Components	Voltage(max) (V)	Current(max) (A)	Power(max) (W)
LeoCore Controller	12	3	36
RaspberryPI 4B	5	3	15
Wheels Buehler Motors 1.61.077.414	12	0.86 (stall current)	41.3 approx
Wheel Encoders - Pololu Romi magnetic encoders	12	0.006	0.288 approx
2.4 GHz Antenna module	3.3	0.115 (in transmit mode)	0.38 approx
Intel NUC 12 Pro	12	-	100 (peak under load)
RPLiDAR A2M12	5	0.6	3
Intel RealSense D435i	5	0.7	3.5
5MP RGB Camera	3.3	0.25	0.83
PincherX 150 Robot Arm - DYNAMIXEL U2D2 power hub

Software Design

1. Data is collected from three sensors, with depth camera data being sent to ros_gz_bridge and YOLO Object Detection.
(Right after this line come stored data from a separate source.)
-- ==== Sys2Proof/Laws/PerInstr.lean ====
section
/-! SUPPORT. Laws about instructions as terms, one lemma for each constructor. -/
namespace Sys2Proof.Laws.TableRow

/-- The instruction that the decoder's tables give at an opcode for the fields of an instruction (14 R405 to R413). -/
def ofRow (i : Instr) (op : Opcode) : Option Instr :=
  match xFieldsOf i, literalOf i, scalarFieldsOf i, vecFieldsOf i, branchFieldsOf i with
  | some x, none, _, _, _ => (xRow op.maj.toNat op.min.toNat).map (fun f => f x)
  | some x, some l, _, _, _ => (xlRow op.maj.toNat op.min.toNat).map (fun f => f x l)
  | none, none, some x, _, _ => (scalarRow op.maj.toNat).map (fun f => f x)
  | none, some l, some x, _, _ => (slRow op.maj.toNat).map (fun f => f x l)
  | none, _, none, some x, _ => (vecRow op.maj.toNat (op.min.toNat % 16)).map (fun f => f x)
  | none, _, none, none, some x => (branchRow op.maj.toNat).map (fun f => f x)
  | none, _, none, none, none => some i

/-- At its own opcode the tables give the instruction back; an event of the module has no opcode. -/
def Statement (i : Instr) : Prop := ∀ op, opcodeOf i = some op → ofRow i op = some i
Radar data is also sent to ros_gz_bridge, and Leo camera data is sent to an external display, allowing users to see the robot's perspective.

2. After receiving information from radar and IMU, ros_gz_bridge publishes the data to the Slam toolbox, enabling the robot to map and identify obstacles ahead.

3. Slam toolbox internally completes the map drawing function and publishes /map to the Navigation stack. (Proceed to step 5)

4. YOLO Object Detection uses data from the depth camera to determine if a target object is detected. If detected, it publishes a True message and the robot's goal position to the Navigation stack.

5. The Navigation stack has two scenarios.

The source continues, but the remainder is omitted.